Give back the entries exactly, ending with the "def Obligations.EveryCommandAnswersNext : Prop" line.

*** Block opens ***

-- ==== Sys2Proof/Machine/Core.lean ====
section
/-! DEFINITION. The machine as the host takes it. -/

def Sys2Proof.core : Host.Core :=
  { State := Sys2Proof.Machine.State, Fault := Sys2Proof.Machine.Fault, Refusal := Sys2Proof.Machine.Refusal,
    step := Sys2Proof.Machine.step, reset := Sys2Proof.Machine.State.reset }
end

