-- ==== Sys2Proof/Certificates/Slice0/Obligations.lean ====
section
/-! DEFINITION. The statements about the controller, each a proposition for the provers. The result statements give the
whole next state: what they do not name is unchanged. `respond code tag r t` is the state `t` with the request of that
code and tag in hand and the reply `r` formed for it (R203, R204); `heard s` is `s` with the receiver hunting (R202);
`settle t` is `t` after the changes that the blocks make of themselves in the same event, and `t` itself where none is due.
-/

open Sys2Proof Sys2Proof.Machine

/-! ### The machine as a whole -/

/-- One step takes the command at the front of the queue and runs it on the state with the queue's rest. -/
def Obligations.StepTakesFrontCommand : Prop :=
  ∀ (c : Instr) (rest : List Instr) (s : State),
    step { s with pending := c :: rest } = exec c { s with pending := rest }

/-- On an empty queue the controller idles, but for the next pick of a cassette run: the note joins the notes in path and
the failed picks become 0 (the model's choice of when a pick is made, log entry 8). -/
def Obligations.EmptyQueuePicksOrIdles : Prop :=
  ∀ s : State, s.pending = [] →
    (s.powered = false ∨ s.cassettePick = none → step s = .next s) ∧
    (∀ n, s.powered = true → s.cassettePick = some n →
      step s = .next (s.setRun { s.recycler.run with path := s.recycler.run.path ++ [n], failed := 0 }))

/-- Every command, in every state, answers a next state and leaves the commands that wait. That no rule of the spec stops the
controller is read from the spec by inference (DEDUCED, log entry 10), and that a command to a controller without power is
taken and does nothing is the model's choice (log entry 11). -/
def Obligations.EveryCommandAnswersNext : Prop :=
  ∀ (c : Instr) (s : State), ∃ t, exec c s = .next t ∧ t.pending = s.pending

/-- The reset state has the book of R24: every denomination EMPTY, every fixed position IN_USE with zero counts, no mark,
THROUGH, every LOT and CONTAINER slot FREE, every custody total zero, no reservation, the opening condition set, and the
office in HOLD. Every start whose store fails its check leaves the same book and the same mode, whatever the store held. -/
def Obligations.ResetBookIsStoreLoss : Prop :=
  (∀ d < 12, State.reset.denom d = .empty ∧ Counts.of State.reset.book.totals d = 0) ∧
  (∀ p < 177, (p < 14 ∨ 173 < p) → State.reset.posRec p = ⟨true, Counts.zero, Marks.clear, .through, false, false, false, 0⟩) ∧
  (∀ p, 14 ≤ p → p ≤ 173 → (State.reset.posRec p).inUse = false) ∧
  State.reset.book.reservations = [] ∧ State.reset.book.opening = true ∧ State.reset.office.mode = .hold ∧
  (∀ s : State, s.powered = false → ∃ t, exec (.powerOn false) s = .next t ∧ t.book = State.reset.book ∧
    t.office.mode = .hold)

/-- A power-on that finds the store failing its check brings a controller whose door sensors read CLOSED to the reset
state, whatever the store held (R24, R209); commands that wait still wait, and the last frames sent are those of the time
before (log entries 1 and 6). -/
def Obligations.FailedStoreStartIsReset : Prop :=
  ∀ s : State, s.powered = false → s.doors.office.sensorOpen = false → s.doors.courier.sensorOpen = false →
    s.office.safe.sensorOpen = false →
    exec (.powerOn false) s = .next { State.reset with
      pending := s.pending, link := { State.reset.link with lastSent := s.link.lastSent } }

/-- Without power nothing acts but the clock, the sensors' readings and the next power-on (R199, R208, R209). -/
def Obligations.UnpoweredControllerIgnoresCommands : Prop :=
  ∀ (c : Instr) (s : State), s.powered = false →
    (match c with
      | .powerOn _ | .clockTick | .safeSensorOpen | .safeSensorClosed | .officeDoorOpened | .officeDoorClosed
      | .courierDoorOpened | .courierDoorClosed => False
      | _ => True) →
    exec c s = .next s
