theorem witness_DenominationRequestsSetTheTable : shop.ready ∧ shop.office.mode = .hold ∧ shop.denom 0 = .note 5000 ∧
    shop.denomInUse 11 = false ∧ shop.coinNamed 8 = false ∧ shop.isCoin 11 = false ∧ shop.denom 11 ≠ .note 1000000 ∧
    shop.denom 11 ≠ .coin 1 ∧ shop.denom 4 = .coin 200 ∧ 100 * 200 ≤ 1000000 ∧ shop.denom 11 ≠ .roll 4 100 (100 * 200) ∧
    shop.denom 11 ≠ .roll 4 2 (2 * 200) := ⟨⟨rfl, rfl, rfl⟩, by decide +kernel⟩

theorem witness_QueriesChangeNothing : trade.ready ∧ requestCode (.queryPosition 1 (.good ⟨176, some .peek⟩)) = some 19 ∧
    requestCode (.queryTill 1 (.good 255)) = some 42 := ⟨⟨rfl, rfl, rfl⟩, rfl, rfl⟩

/-- TRAY, HELD, with marks for two denominations. -/
def marked : State := shop.setPosRec 13 { shop.posRec 13 with mode := .held, marks := Marks.mark (Marks.mark Marks.clear 2) 3 }

theorem witness_SettlingRequestsClearMarks : shop.ready ∧ marked.ready ∧
    ((shop.posRec 176).inUse = true ∧ (shop.posRec 176).unposted = false ∧ (shop.posRec 176).inRun = false ∧
      (shop.posRec 176).releasePending = false ∧ (shop.posRec 176).mode = .through) ∧
    ((marked.posRec 13).inUse = true ∧ (marked.posRec 13).unposted = true ∧ (marked.posRec 13).inRun = false ∧
      (marked.posRec 13).releasePending = false ∧ (marked.posRec 13).mode = .held ∧ marked.book.queue.length < 128) ∧
    (((shop.setPosRec 0 { shop.posRec 0 with mode := .held }).posRec 0).mode = .held ∧
      ((shop.setPosRec 0 { shop.posRec 0 with mode := .held }).posRec 0).unposted = false) ∧
    ((shop.posRec 14).inUse = false ∧ ((shop.setPosRec 3 { shop.posRec 3 with inRun := true }).posRec 3).inRun = true) ∧
    (let full : State := { marked with book := { marked.book with
        queue := List.replicate 128 ⟨1, 0, .settleOne 0 .post 0 2 0⟩ } };
      (full.posRec 13).unposted = true ∧ 128 ≤ full.book.queue.length) :=
  ⟨⟨rfl, rfl, rfl⟩, ⟨rfl, rfl, rfl⟩, by decide +kernel⟩

theorem witness_QueuedEntryTakesNextSequenceNumber : (queued 127).book.queue.length < 128 ∧
    (queued 127).book.queue.length ≠ 96 ∧ (queued 96).book.queue.length = 96 ∧ (queued 96).book.armed = true := by
  decide +kernel

theorem witness_FetchedEntriesLeaveWhenSent : (queued 2).ready ∧
    (let s := after (.fetchPostings 4 (.good 16)) (queued 2);
      s.powered = true ∧ (s.link.onLine.map fun f => match f with | .reply c g _ => (c, g) | _ => (0, 0)) = some (22, 4) ∧
        (s.link.inHand.map (·.fetched)) = some (some 2) ∧ s.link.stopping = false) := ⟨⟨rfl, rfl, rfl⟩, by decide +kernel⟩

/-- Cassette 0.2 under MISMATCH with the tag 77 sensed. -/
def mismatched : State := shop.setCassette 2 { CasRec.vacant with
  present := true, tag := some 13, sensed := .tag 77, role := .recycle, denom := some 2, mismatch := true }

/-- The worked table with an empty roster. -/
def unstaffed : State := (shop.setRoster 0 none).setRoster 1 none

theorem witness_AdjustAndOpeningApplyOneMovement : shop.ready ∧ mismatched.ready ∧ unstaffed.ready ∧
    (shop.dualControl .supervisor 1001 1002 = none ∧ shop.adjustBarred 0 = false ∧
      checkMovement (adjustMove 0 .into [⟨2, 3⟩] 1001 1002) false shop = none) ∧
    (mismatched.dualControl .supervisor 1001 1002 = none ∧ (mismatched.cassette 2).present = true ∧
      (mismatched.cassette 2).mismatch = true ∧ (mismatched.cassette 2).role ≠ .unassigned ∧
      (mismatched.cassette 2).sensed = .tag 77) ∧
    (checkMovement openingMove false shop = none ∧ shop.rosterEmpty = false ∧
      shop.dualControl .supervisorAndCustodian 1001 1002 = none) ∧
    (checkMovement openingMove false unstaffed = none ∧ unstaffed.rosterEmpty = true) :=
  ⟨⟨rfl, rfl, rfl⟩, ⟨rfl, rfl, rfl⟩, ⟨rfl, rfl, rfl⟩, by decide +kernel⟩

/-- A template with every field at an end of its range. -/
def templateReq : SetTemplateReq := ⟨7, 137438953472, 0, 0, 500, 100, [⟨2, 65535, 0, 65535⟩, ⟨9, 0, 0, 0⟩]⟩

theorem witness_SetTemplateStoresTheFields : shop.ready ∧ shop.office.mode = .hold ∧ templateInRange templateReq = true ∧
    (templateReq.entries.all fun e => shop.isNote e.denom || shop.isRoll e.denom) = true :=
  ⟨⟨rfl, rfl, rfl⟩, by decide +kernel⟩

theorem witness_AcceptedMakeUpKeepsItsBounds : ((template2 200).all fun l => l.min ≤ l.max && decide (l.denom < 12)) = true ∧
    ((template2 200).map MakeLine.denom).Nodup ∧
    makeUp 25000 500 (template2 200) = .accepted ⟨[0, 3, 6, 7, 0, 0, 0, 0, 0, 1, 1, 2], rfl⟩ 25000 0 := by decide +kernel

/-- Class 1 builds 5 notes of d2 and one roll of d9. -/
def template1 : Template := ⟨10000, 500, 100000, 100, 500, [⟨2, 5, 0, 9⟩, ⟨9, 1, 0, 2⟩]⟩
def templated : State :=
  let s := stocked trade
  { s with desk := { s.desk with templates := s.desk.templates.set 1 (some template1) } }

theorem witness_BuildFloatPlansAndReserves : templated.ready ∧ templated.office.mode = .trading ∧
    (templated.till 255).state = .closed ∧ templated.template 1 = some template1 ∧ freeSlot templated = some 0 ∧
    templated.resEntry 0 = none ∧
    templated.makeUpFor template1 = .accepted (Counts.add (one 2 5) (one 9 1)) 10000 0 ∧
    templated.overReserved 0 (Counts.add (one 2 5) (one 9 1)) = none := ⟨⟨rfl, rfl, rfl⟩, by decide +kernel⟩

/-- A build whose notes lie in TRAY. -/
def built (st : BuildState) : State := put 13 (one 2 5) (building st (one 2 5) (stocked trade))

theorem witness_HandoverOpensTheSession : (built .awaitingHandover).ready ∧ (built .short).ready ∧
    ((built .awaitingHandover).till 12).state = .building ∧ (built .awaitingHandover).buildOf 12 = some 0 ∧
    (built .awaitingHandover).oneOperator 1001 = true ∧
    (∃ b, (built .awaitingHandover).build 0 = some b ∧ b.state = .awaitingHandover ∧
      (∃ t, applyGroup 1 (issueGroup 0 12 1001 b.dispensed ((built .awaitingHandover).rollsOf b.plan))
        (heard (built .awaitingHandover)) = .ok t)) ∧
    (∃ b, (built .short).build 0 = some b ∧ b.state = .short ∧
      (∃ t, applyGroup 1 (issueGroup 0 12 1001 b.dispensed ((built .short).shortRolls 0 b)) (heard (built .short)) = .ok t)) :=
  ⟨⟨rfl, rfl, rfl⟩, ⟨rfl, rfl, rfl⟩, by decide +kernel, by decide +kernel, by decide +kernel,
    ⟨_, rfl, by decide +kernel, ok_of_isOk (by decide +kernel)⟩, ⟨_, rfl, by decide +kernel, ok_of_isOk (by decide +kernel)⟩⟩

/-- A SHORT build with 3 of its 5 notes in TRAY. -/
def short3 : State := put 13 (one 2 3) (building .short (one 2 3) (stocked trade))
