-- ==== Sys2Proof/Decode.lean ====
section
/-!
DEFINITION. The command that a word spells. The KR-1856 has no instruction words: spec/opcode_table.json gives no row any bits,
so no word spells a command.
-/

namespace Sys2Proof

/-- The command that `nbits` bits `w` of the table spell: none, since no row has bits (DESIGN CHOICE, notes/assumptions/1).
-/
def decodeTableWord (_nbits _w : Nat) : Option Instr := none

end Sys2Proof
end

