-- ==== Sys2Proof/Machine/Sent.lean ====
section
/-!
DEFINITION. What a command makes the block send: responses, frames, handshake messages and Causeway messages.
-/

namespace Sys2Proof.Machine

/-- One thing sent (DESIGN CHOICE, notes/assumptions/11). -/
inductive Sent where
  /-- A response to a principal (R439). -/
  | response (r : Response)
  /-- An OPEN_REPLY to a path (none for the operator) and its peer, with STATUS and session (R432). -/
  | openReply (tenant : Option Nat) (peer status session : Nat)
  /-- A frame starts to leave on a lane: its bytes, from its destination address to its FCS. -/
  | frame (lane : Nat) (bytes : List Nat)
  /-- A codeword leaves on a direct trunk: the levels of its PAM4 symbols (R186). -/
  | codeword (lane levels : Nat)
  /-- A lane in an Ethernet mode begins, or ends, to send remote fault (R191). -/
  | remoteFault (lane : Nat) (on : Bool)
  /-- A frame leaves on the M-port. -/
  | mport (bytes : List Nat)
  /-- A notification frame of a tenant with its records' SEQ values (R226). -/
  | notify (tenant lane : Nat) (seqs : List Nat)
  /-- The scheduler sends the head frame of a queue on a lane: its length on the lane, and stream, AN and packet number when it
  is protected (R240, R264). -/
  | picked (lane queue len : Nat) (stream : Option Nat) (an pn : Nat)
  /-- A lease message on a lane (R303): its TYPE, the transmit stream, the packet number and the challenge. -/
  | lease (lane type stream pn challenge : Nat)
  /-- A HELLO, REPLY, FINISH, INSTALLED or REFUSE of a group (R289): its TYPE, the lane it leaves on, HS_ID, START, the
  list, the bitmap and the reason, as far as the TYPE has them. -/
  | zheac (group type lane hsId : Nat) (start : Bool) (list : List ListEntry) (bitmap : List Bool) (reason : Nat)
  /-- The answer to a DAP access: the line read, or 0 of a write; none is a bus error (R324). -/
  | dap (answer : Option Nat)
  /-- A line of protected memory is written to SDRAM: its channel, channel line and 512 bits, and the byte address and value of its
  tag in the open region (R308, R312, R315). -/
  | line (channel place data tagAt tag : Nat)
  /-- A message leaves on a way, as its words (R332). -/
  | message (way : Way) (words : List Nat)
  /-- A downstream frame leaves on a field port (R362). -/
  | station (f : DownFrame)
  /-- A cycle of TH_DSP_TX (R427): METRO_STATE, TIME, and point, register and value of each register that is not zero. -/
  | display (metro time : Nat) (lines : List (Nat × Nat × Nat))
  deriving DecidableEq, Repr

end Sys2Proof.Machine
end

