-- ==== Sys2Proof/Machine/UnitTrip.lean ====
section
/-!
DEFINITION. State of the Trip Recorder (20_trip_recorder Tables 20.1, 20.3 and 20.9): the journal as region 17 holds it, the
block being filled, the run and its freezing, and replay.
-/

namespace Sys2Proof.Machine

/-- TR_STATE (Table 20.3). -/
inductive TripState where
  | off
  | recording
  | freezing
  | frozen
  | kept
  | replaying
  | replayDone
  deriving DecidableEq, Repr

def TripState.code : TripState → Nat
  | .off => 0
  | .recording => 1
  | .freezing => 2
  | .frozen => 3
  | .kept => 4
  | .replaying => 5
  | .replayDone => 6

/-- A record of a journal that is replayed: the block it stands in, its time, its TYPE and its content after r0. -/
structure TripRec where
  block : Nat
  time : Nat
  type : Nat
  body : List Nat
  deriving DecidableEq, Repr

/-- The Trip Recorder. -/
structure TripUnit where
  state : TripState := .off
  arm : Bool := false
  run : Nat := 0
  /-- LC_STATE of the run's BASE_BEGIN (R501). -/
  runState : Nat := 0
  cause : Nat := 0
  freezeEvent : Nat := 0
  /-- Region 17 by line, each its 64 bytes as a number: none where its contents are undefined (R501). -/
  region : Tab (Option Nat) := []
  /-- CHAIN of the block being filled. -/
  chain : Nat := 0
  /-- BLOCK_SEQ of the block being filled; its TIME, its records' words in order, and their number. -/
  blockSeq : Nat := 0
  blockTime : Nat := 0
  cur : List Nat := []
  records : Nat := 0
  /-- Time of the last record, since the start. -/
  lastTime : Nat := 0
  baseSeq : Nat := 0
  gaps : Nat := 0
  keptBad : Nat := 0
  checks : Nat := 0
  /-- BLOCK_SEQ at which recording stops while FREEZING. -/
  stopAt : Nat := 0
  /-- The 1 MiB staging buffer: what it held at a model time, in thirty-fifths of a byte; and the records lost while full. -/
  fill : Nat := 0
  fillAt : Nat := 0
  lost : Nat := 0
  /-- Model times of the last base capture and of the next CHECK. -/
  capturedAt : Nat := 0
  checkDue : Nat := 0
  /-- Replay (Table 20.9). -/
  result : Nat := 0
  reason : Nat := 0
  divGroups : Nat := 0
  replayFrom : Nat := 0
  divCheck : Nat := 0
  divTime : Nat := 0
  replayPos : Nat := 0
  /-- Capture time of the base that is being replayed, and the model time at which it was loaded. -/
  replayTime : Nat := 0
  replayAt : Nat := 0
  /-- Records of the span that are still to be applied (R505). -/
  span : List TripRec := []
  /-- Lines whose next access a MEM record makes fail (R505), each with its ECC bit. -/
  forced : List (Nat × Bool) := []
  deriving DecidableEq, Repr

end Sys2Proof.Machine
end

*** Block closes ***

### Expected answer
-- ==== Sys2Proof/Machine/Core.lean ====
section
/-! DEFINITION. The machine as the host takes it. -/

def Sys2Proof.core : Host.Core :=
  { State := Sys2Proof.Machine.State, Fault := Sys2Proof.Machine.Fault, Refusal := Sys2Proof.Machine.Refusal,
    step := Sys2Proof.Machine.step, reset := Sys2Proof.Machine.State.reset }
end

-- ==== Sys2Proof/Certificates/Slice0/Obligations.lean ====
section
/-! DEFINITION. The statements about the controller, each a proposition for the provers. The result statements give the
whole next state: what they do not name is unchanged. `respond code tag r t` is the state `t` with the request of that
code and tag in hand and the reply `r` formed for it (R203, R204); `heard s` is `s` with the receiver hunting (R202);
`settle t` is `t` after the changes that the blocks make of themselves in the same event, and `t` itself where none is due.
-/

open Sys2Proof Sys2Proof.Machine

/-! ### The machine as a whole -/

/-- One step takes the command at the front of the queue and runs it on the state with the queue's rest. -/
def Obligations.StepTakesFrontCommand : Prop :=
  ∀ (c : Instr) (rest : List Instr) (s : State),
    step { s with pending := c :: rest } = exec c { s with pending := rest }

/-- On an empty queue the controller idles, but for the next pick of a cassette run: the note joins the notes in path and
the failed picks become 0 (the model's choice of when a pick is made, log entry 8). -/
def Obligations.EmptyQueuePicksOrIdles : Prop :=
  ∀ s : State, s.pending = [] →
    (s.powered = false ∨ s.cassettePick = none → step s = .next s) ∧
    (∀ n, s.powered = true → s.cassettePick = some n →
      step s = .next (s.setRun { s.recycler.run with path := s.recycler.run.path ++ [n], failed := 0 }))

/-- Every command, in every state, answers a next state and leaves the commands that wait. That no rule of the spec stops the
controller is read from the spec by inference (DEDUCED, log entry 10), and that a command to a controller without power is
taken and does nothing is the model's choice (log entry 11). -/
def Obligations.EveryCommandAnswersNext : Prop :=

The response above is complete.